In this notebook we will show how we can enable a pretrained Generative Query Network (GQN) for the Shepard-Metzler mental rotation task. The problem is well studied in psychology to asses spatial intelligence. Mental rotation is a congitive hard problem as it typically requires the employment of both the ventral and dorsal visual streams for recognition and spatial reasoning respectively. Additionally, a certain degree of metacognition is required to reason about uncertainty.

It turns out that the GQN is capable of this, as we will see in this notebook.

Note: This model has only been trained on around 10% of the data for $2 \times 10^5$ iterations instead of the $2 \times 10^6$ described in the original paper. This means that the reconstructions are quite bad and the samples are even worse. Consequently, this notebook is just a proof of concept that the model approximately works. If you have the computational means to fully train the model, then please feel free to make a pull request with the trained model, this will help me a lot.

You can download the pretrained model weights from here: https://github.com/wohlert/generative-query-network-pytorch/releases/tag/0.1.

In [35]:
import torch
import torch.nn as nn
    
# Load dataset
from shepardmetzler import ShepardMetzler
from torch.utils.data import DataLoader

dataset = ShepardMetzler("/data/shepard_metzler_5_parts/") ## <= Choose your data location
loader = DataLoader(dataset, batch_size=1, shuffle=True)
In [36]:
from gqn import GenerativeQueryNetwork, partition

# Load model parameters onto CPU
state_dict = torch.load("./model-checkpoint.pth", map_location="cpu") ## <= Choose your model location

# Initialise new model with the settings of the trained one
model_settings = dict(x_dim=3, v_dim=7, r_dim=256, h_dim=128, z_dim=64, L=8)
model = GenerativeQueryNetwork(**model_settings)

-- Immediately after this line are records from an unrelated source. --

/-- STREAM over the rows of a plane tensor. -/
def streamRun (n i : Nat) (r : InvRun) (w : Nat) (s : State) : State :=
  match (streamMine s n i r w).1 with
  | 0 =>
    let rows := streamRows s n i r w
    let s4 := modFuller n i (fun f => { f with results := f.results ++ rows.map (fun x => (x.1, x.2.2.accs)) }) (streamCounts n i rows s)
    if rows.any (fun x => !x.2.2.ok) then invFault n i 5 0 s4
    else if resultWords (fullerOf s4 n i) > 8192 then invFault n i 3 0 s4
    else if rows.any (fun x => x.2.2.poison) then invFault n i 6 0 s4
    else advance n i s4
  | code => invFault n i code 0 s

def execStream (stack fuller : Nat) (s : State) : Res := .next (microStep stack fuller 3 (streamRun stack fuller) s)

/-! ### KVREAD (R224 to R226) -/

/-- The global position of vector `v` of a KVREAD. -/
def kvreadPos (f : FullerSt) (w v : Nat) : Nat :=
  let q0 := bitsOf (pGet f (miPz w)) 63 32
  if bitOf (miFn w) 0 then q0 + v else q0

/-- Do a KVREAD's operands fit (R224)? -/
def kvreadOk (s : State) (n i : Nat) (w o : Nat) (kv : KvDesc) : Bool :=
  let f := fullerOf s n i
  let y := pGet f (miPy w)
  let vecs := miN w + 1
  decide (vecs ≤ 8 ∧ bitsOf y 31 20 = 0 ∧ bitsOf y 11 0 < kv.layers.extent ∧ bitsOf y 19 12 < kv.heads.extent ∧ vecs * (kv.d + 2) ≤ 4096)
  && (List.range vecs).all (fun v => decide (kvreadPos f w v < (orderOf s o).n)) && scratchOk (pGet f (miPx w)) (vecs * (kv.d + 2))
  && (List.range vecs).all (fun v => decide (miImm w + kv.d ≤ ((f.act[v]?).getD []).length))

/-- The frames of a KVREAD that this fuller serves and that hold visible positions: the frame's index in the cache, the partial record of each vector, how
many positions some vector sees, and whether a row of them holds poison (R224 to R226). -/
def kvreadWork (s : State) (n i : Nat) (w o : Nat) (kv : KvDesc) : List (Nat × List (List Nat) × Nat × Bool) :=
  let f := fullerOf s n i
  let y := pGet f (miPy w)
  let vecs := miN w + 1
  let W := bitsOf y 63 32
  let qOf := kvreadPos f w
  let off := miImm w
  let parts := kvParts s kv
  let ll := devLocal kv.layers (bitsOf y 11 0)
  let hh := devLocal kv.heads (bitsOf y 19 12)
  let C := (kvLocal s kv).2.2
  let T := kvT kv
  let F := kvF kv
  let qs := (List.range vecs).map (fun v => (List.range kv.d).map (fun e =>
    decodeFloat (outFmt f.actFmt) ((((f.act[v]?).getD [])[off + e]?).getD 0)))
  let frames := (List.range (cdiv C 256)).flatMap (fun k => (List.range F).filterMap (fun fr =>
    (pageFrame s o ll hh k fr).bind (fun fk =>
      if fk / 2 ^ 20 = n ∧ serverOf s n (fk % 512) = some i then some (k, fr, fk) else none)))
  let work := frames.map (fun x =>
    let pos := (List.range T).map (fun j => (j, globalIdx kv.pos parts.2.2 (x.1 * 256 + x.2.1 * T + j)))
    let vis := fun (v : Nat) => pos.filter (fun p => decide (p.2 < (orderOf s o).n ∧ p.2 ≤ qOf v ∧ (W = 0 ∨ p.2 + W > qOf v)))
    let any := pos.filter (fun p => (List.range vecs).any (fun v => (vis v).contains p))
    let row := fun (j sel : Nat) => kvRowVals s kv (x.2.2 * 65536 + sel * 32768 + j * kvStride kv)
    let recs := (List.range vecs).map (fun v => partialRecord (bitsOf (pGet f (miPz w)) 31 0) kv.d ((qs[v]?).getD [])
      ((vis v).map (fun p => ((row p.1 0).1, (row p.1 1).1))))
    (x.1 * F + x.2.1, recs, any.length, any.any (fun p => (row p.1 0).2 || (row p.1 1).2)))
  work.filter (fun x => decide (x.2.2.1 ≠ 0))

/-- KVREAD: partial records of the frames, of one local layer and head of the invocation's order, in bank pairs that this fuller
serves. The words of the last frame's records lie in its scratch. -/
def kvreadRun (n i : Nat) (r : InvRun) (w : Nat) (s : State) : State :=
  let f := fullerOf s n i
  let y := pGet f (miPy w)
  match (recOrder s r.inv).bind (fun o => (orderKv s o).map (fun kv => (o, kv))) with
  | none => invFault n i 5 0 s
  | some (o, kv) =>
    let parts := kvParts s kv
    if !kvreadOk s n i w o kv then invFault n i 3 0 s
    else if !(devHolds kv.layers parts.1 (bitsOf y 11 0) && devHolds kv.heads parts.2.1 (bitsOf y 19 12)) then advance n i s
    else
      let used := kvreadWork s n i w o kv
      let rows := 2 * (used.map (fun x => x.2.2.1)).sum
      let last := ((used.getLast?).map (fun x => x.2.1.flatten)).getD
        ((List.range (miN w + 1)).flatMap (fun _ => (0xFF800000 : Nat) :: 0 :: List.replicate kv.d 0))
      let s1 := (if rows = 0 then id else fun s => bump (stkC n 0x1B0) rows (bump (stkC n 0x110) (rows * cdiv (kv.d * kvElem kv) 64) s)) s
      let s2 := modFuller n i (fun f => { scratchPut (pGet f (miPx w)) last f with
        partials := f.partials ++ used.flatMap (fun u => u.2.1.zipIdx.map (fun p => (u.1, p.2, p.1))) }) s1
      if used.any (fun u => u.2.2.2) then invFault n i 6 0 s2 else advance n i s2

def execKvread (stack fuller : Nat) (s : State) : Res := .next (microStep stack fuller 4 (kvreadRun stack fuller) s)

/-! ### COMBINE, SYNC, LOOP, HALT (R199) -/

/-- COMBINE: the fuller offers N + 1 words and waits; the last to arrive completes it. -/
def execCombine (stack fuller : Nat) (s : State) : Res :=
  .next (microStep stack fuller 7 (fun _ w s =>
    let f := fullerOf s stack fuller
    let y := pGet f (miPy w)
    let x := pGet f (miPx w)
    if !(scratchOk y (miN w + 1) && scratchOk x (miN w + 1)) then invFault stack fuller 3 0 s
    else barrierCheck stack (modInvRun stack (fun r => { r with waiting := fuller :: r.waiting })
      (modFuller stack fuller (fun f => { f with offer := scratchGet f y (miN w + 1), offerTo := x }) s))) s)

/-- SYNC: the fuller waits for the stack's fullers, or the gang's. -/
def execSync (stack fuller : Nat) (s : State) : Res :=
  .next (microStep stack fuller 0xB (fun _ _ s =>
    barrierCheck stack (modInvRun stack (fun r => { r with waiting := fuller :: r.waiting }) s)) s)

/-- MICRO_LOOP: the next N + 1 instructions run IMM times, or pPY times when FN = 1; none is skipped over. -/
def execMicroLoop (stack fuller : Nat) (s : State) : Res :=
  .next (microStep stack fuller 0xC (fun _ w s =>
    let f := fullerOf s stack fuller
    let count := if miFn w = 1 then pGet f (miPy w) else miImm w
    let stop := f.pc + 1 + miN w + 1
    if count = 0 then modFuller stack fuller (fun f => { f with pc := stop }) s
    else modFuller stack fuller (fun f => { f with pc := f.pc + 1, loops := (f.pc + 1, stop, count) :: f.loops }) s) s)

/-- ATTEND's end on a stack (R227, R229): the combine unit has the frame records; the result is delivered as ARG5 selects. The
answer's number is a fault code, 0 when delivered. -/
def attendDeliver (n : Nat) (r : InvRun) (s : State) : State × Nat :=
  let a := recArg r.inv
  let order := if bitOf (a 0) 36 then recOrder s r.inv else recOrder s r.inv |>.bind (fun o => if o = bitsOf (a 0) 15 0 then some o else none)
  match order.bind (fun o => (orderKv s o).map (fun kv => (o, kv))) with
  | none => (s, 5)
  | some (o, kv) =>
    let l := bitsOf (a 0) 27 16
    let h := bitsOf (a 0) 35 28
    let parts := kvParts s kv
    let vecs := bitsOf (a 2) 35 33 + 1
    let mine := devHolds kv.layers parts.1 l && devHolds kv.heads parts.2.1 h
      && decide (((orderOf s o).parts[kvUnit s kv (devLocal kv.layers l) (devLocal kv.heads h)]?) = some n)
    if !mine then (s, 0)
    else
      let recs := (List.range vecs).map (stackRecord s n kv.d)
      let words := vecs * (kv.d + 2)
      let slotAt := fun (k : Nat) => a 6 + k * words * 4
      if bitsOf (a 5) 1 0 = 1 then
        (recs.flatten.zipIdx.foldl (fun (acc : State × Nat) p =>
          if acc.2 ≠ 0 then acc
          else
            let A := slotAt (bitsOf (a 5) 23 16) + 4 * p.2
            match resolve acc.1 r.inv.tenant A with
            | .remote d b => (writeRemote d b (leBytes 4 p.1) r.inv.tenant (recCtx r.inv) (.invocation n) acc.1, 0)
            | _ => if writeOk acc.1 (recCtx r.inv) r.inv.tenant A 4 then (writeCtx r.inv.tenant A (leBytes 4 p.1) acc.1, 0)
              else (acc.1, 5)) (s, 0))
      else
        let M := bitsOf (a 5) 15 8
        let merged := if bitsOf (a 5) 1 0 = 2 then
            (List.range M).map (fun k => if k = bitsOf (a 5) 23 16 then some recs
              else (fulBytes s r (slotAt k) (words * 4)).map (fun b => (List.range vecs).map (fun v =>
                (List.range (kv.d + 2)).map (fun j => leAt (bytesOf b) (4 * (v * (kv.d + 2) + j)) 4))))
          else [some recs]
        if merged.any Option.isNone then (s, 5)
        else
          let all := merged.map (fun x => x.getD [])
          let outs := (List.range vecs).map (fun v =>
            let t := all.map (fun x => (x[v]?).getD [])
            (t.drop 1).foldl mergeRec (t.headD []))
          let fmt := bitsOf (a 5) 3 2
          if fmt = 0 then (s, 4)
          else if !actFits fmt 1 (a 4 + vecs * kv.d) then (s, 3)
          else (outs.zipIdx.foldl (fun s p =>
            let inv := flushIn (rcpOp 1 ((p.1.drop 1).headD 0))
            (p.1.drop 2).zipIdx.foldl (fun s q =>
              let e := a 4 + p.2 * kv.d + q.2
              gatherPut r fmt p.2 e (fulConvert r (outFmt fmt) (p.2 * 2 ^ 32 + e) (fulMul q.1 inv)) s) s) s, 0)

/-- MICRO_HALT: ends the routine on this fuller; the last fuller of a stack to halt in ATTEND delivers its result. -/
def execMicroHalt (stack fuller : Nat) (s : State) : Res :=
  .next (microStep stack fuller 0xD (fun r _ s =>
    let s1 := haltFuller stack fuller s
    let s2 := if recSlot r.inv = 4 ∧ r.stopping = false ∧ (presentFullers s1 stack).all (fun i => !fullerRuns s1 stack i) = true then
        (match attendDeliver stack r s1 with
          | (t, 0) => t
          | (t, code) => invFault stack fuller code 0 t)
      else s1
    barrierCheck stack s2) s)

/-! ### Results (R198, R200) -/

/-- Insert a result by row. -/
def insRow (e : Nat × List Nat) : List (Nat × List Nat) → List (Nat × List Nat)
  | [] => [e]
  | x :: t => if e.1 < x.1 then e :: x :: t else x :: insRow e t

/-- Put a part into the merger. -/
def mergerPut (m : MergeOut) (part : Nat) (vals : List Nat) (l : List MergeOut) : List MergeOut :=
  if l.any (fun x => decide (x.dest = m.dest ∧ x.px = m.px ∧ x.pz = m.pz ∧ x.out = m.out)) then
    l.map (fun x => if x.dest = m.dest ∧ x.px = m.px ∧ x.pz = m.pz ∧ x.out = m.out then { x with got := x.got ++ [(part, vals)] } else x)
  else l ++ [{ m with got := [(part, vals)] }]

/-- FP32 sums that the merger holds. -/
def mergerWords (l : List MergeOut) : Nat := (l.map (fun m => (m.got.map (fun g => g.2.length)).sum)).sum

/-- RSTORE: up to IMM entries of the result list, in row order; outputs of one part are written at once, others wait in the
merger, which takes them while it has room. -/
def rstoreRun (n i : Nat) (r : InvRun) (w : Nat) (s : State) : State :=
  let f := fullerOf s n i
  let P := miN w + 1
  let fn := miFn w
  let sorted := f.results.foldl (fun l e => insRow e l) []
  let out := sorted.take (miImm w)
  let px := if fn % 4 = 2 then 0 else pGet f (miPx w)
  let pz := if fn % 4 = 0 then pGet f (miPz w) else 0
  let mk := fun (row : Nat) => (⟨fn % 4, px, pz, fn / 4, P, row / P, []⟩ : MergeOut)
  let kept := modFuller n i (fun f => { f with results := sorted.drop (miImm w) }) s
  if P = 1 then
    let go := out.foldl (fun (a : State × Nat) e => if a.2 ≠ 0 then a else putOutput n r (mk e.1) e.2 a.1) (kept, 0)
    if go.2 ≠ 0 then invFault n i go.2 0 go.1 else advance n i go.1
  else
    let m1 := out.foldl (fun l e => mergerPut (mk e.1) (e.1 % P) e.2 l) (fulOf s n).merger
    if mergerWords m1 > 65536 then s
    else advance n i (modFul n (fun x => { x with merger := m1 }) kept)

def execRstore (stack fuller : Nat) (s : State) : Res := .next (microStep stack fuller 8 (rstoreRun stack fuller) s)

/-- MERGE_RESULT_WRITE (R198): the first output whose parts have all arrived is summed in ascending part order and written once. -/
def execMergeResultWrite (stack : Nat) (s : State) : Res :=
  .next (match runOf s stack, (fulOf s stack).merger.find? (fun m => decide (m.got.length ≥ m.parts)) with
    | some r, some m =>
      let s1 := modFul stack (fun x => { x with merger := x.merger.erase m }) s
      (match putOutput stack r m (mergeParts m) s1 with
        | (t, 0) => t
        | (t, code) => invFault stack 0 code 0 t)
    | _, _ => s)

/-- MSTORE: IMM scratch words to a device address. -/
def mstoreRun (n i : Nat) (r : InvRun) (w : Nat) (s : State) : State :=
  let f := fullerOf s n i
  let y := pGet f (miPy w)
  let x := pGet f (miPx w)
  let fm := outFmt (miFn w / 4)
  if !scratchOk y (miImm w) then invFault n i 3 0 s
  else
    let go := (scratchGet f y (miImm w)).zipIdx.foldl (fun (a : State × Bool) p =>
      if a.2 then a
      else match fulWrite n r (x + p.2 * fmtSize fm) fm p.1 a.1 with
        | some t => (t, false)
        | none => (a.1, true)) (s, false)
    if go.2 then invFault n i 5 0 go.1 else advance n i go.1

def execMstore (stack fuller : Nat) (s : State) : Res := .next (microStep stack fuller 9 (mstoreRun stack fuller) s)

# Load trained parameters, un-dataparallel if needed
if True in ["module" in m for m in list(state_dict.keys())]:
    model = nn.DataParallel(model)
    model.load_state_dict(state_dict)
    model = model.module
else:
    model.load_state_dict(state_dict)
    
model
Out[36]:
GenerativeQueryNetwork(
  (generator): GeneratorNetwork(
    (inference_core): Conv2dLSTMCell(
      (forget): Conv2d(394, 128, kernel_size=(5, 5), stride=(1, 1), padding=(2, 2))
      (input): Conv2d(394, 128, kernel_size=(5, 5), stride=(1, 1), padding=(2, 2))
      (output): Conv2d(394, 128, kernel_size=(5, 5), stride=(1, 1), padding=(2, 2))
      (state): Conv2d(394, 128, kernel_size=(5, 5), stride=(1, 1), padding=(2, 2))
      (transform): Conv2d(128, 394, kernel_size=(5, 5), stride=(1, 1), padding=(2, 2))
    )
    (generator_core): Conv2dLSTMCell(
      (forget): Conv2d(327, 128, kernel_size=(5, 5), stride=(1, 1), padding=(2, 2))
      (input): Conv2d(327, 128, kernel_size=(5, 5), stride=(1, 1), padding=(2, 2))
      (output): Conv2d(327, 128, kernel_size=(5, 5), stride=(1, 1), padding=(2, 2))
      (state): Conv2d(327, 128, kernel_size=(5, 5), stride=(1, 1), padding=(2, 2))
      (transform): Conv2d(128, 327, kernel_size=(5, 5), stride=(1, 1), padding=(2, 2))
    )
    (posterior_density): Conv2d(128, 128, kernel_size=(5, 5), stride=(1, 1), padding=(2, 2))
    (prior_density): Conv2d(128, 128, kernel_size=(5, 5), stride=(1, 1), padding=(2, 2))
    (observation_density): Conv2d(128, 3, kernel_size=(1, 1), stride=(1, 1))
    (upsample): ConvTranspose2d(128, 128, kernel_size=(4, 4), stride=(4, 4), bias=False)
    (downsample): Conv2d(3, 3, kernel_size=(4, 4), stride=(4, 4), bias=False)
  )
  (representation): TowerRepresentation(
    (conv1): Conv2d(3, 256, kernel_size=(2, 2), stride=(2, 2))
    (conv2): Conv2d(256, 256, kernel_size=(2, 2), stride=(2, 2))
    (conv3): Conv2d(256, 128, kernel_size=(3, 3), stride=(1, 1), padding=(1, 1))
    (conv4): Conv2d(128, 256, kernel_size=(2, 2), stride=(2, 2))
    (conv5): Conv2d(263, 256, kernel_size=(3, 3), stride=(1, 1), padding=(1, 1))
    (conv6): Conv2d(263, 128, kernel_size=(3, 3), stride=(1, 1), padding=(1, 1))
    (conv7): Conv2d(128, 256, kernel_size=(3, 3), stride=(1, 1), padding=(1, 1))
    (conv8): Conv2d(256, 256, kernel_size=(1, 1), stride=(1, 1))
    (avgpool): AvgPool2d(kernel_size=16, stride=16, padding=0)
  )
)

We load a batch of a single image containing a single object seen from 15 different viewpoints. We describe the whole set of image, viewpoint pairs by $\{x_i, v_i \}_{i=1}^{n}$. Whereafter we seperate this set into a context set $\{x_i, v_i \}_{i=1}^{m}$ of $m$ random elements and a query set $\{x^q, v^q \}$, which contains just a single element.

In [184]:
def deterministic_partition(images, viewpoints, indices):
    """
    Partition batch into context and query sets.
    :param images
    :param viewpoints
    :return: context images, context viewpoint, query image, query viewpoint
    """
    # Maximum number of context points to use
    _, b, m, *x_dims = images.shape
    _, b, m, *v_dims = viewpoints.shape

    # "Squeeze" the batch dimension
    images = images.view((-1, m, *x_dims))
    viewpoints = viewpoints.view((-1, m, *v_dims))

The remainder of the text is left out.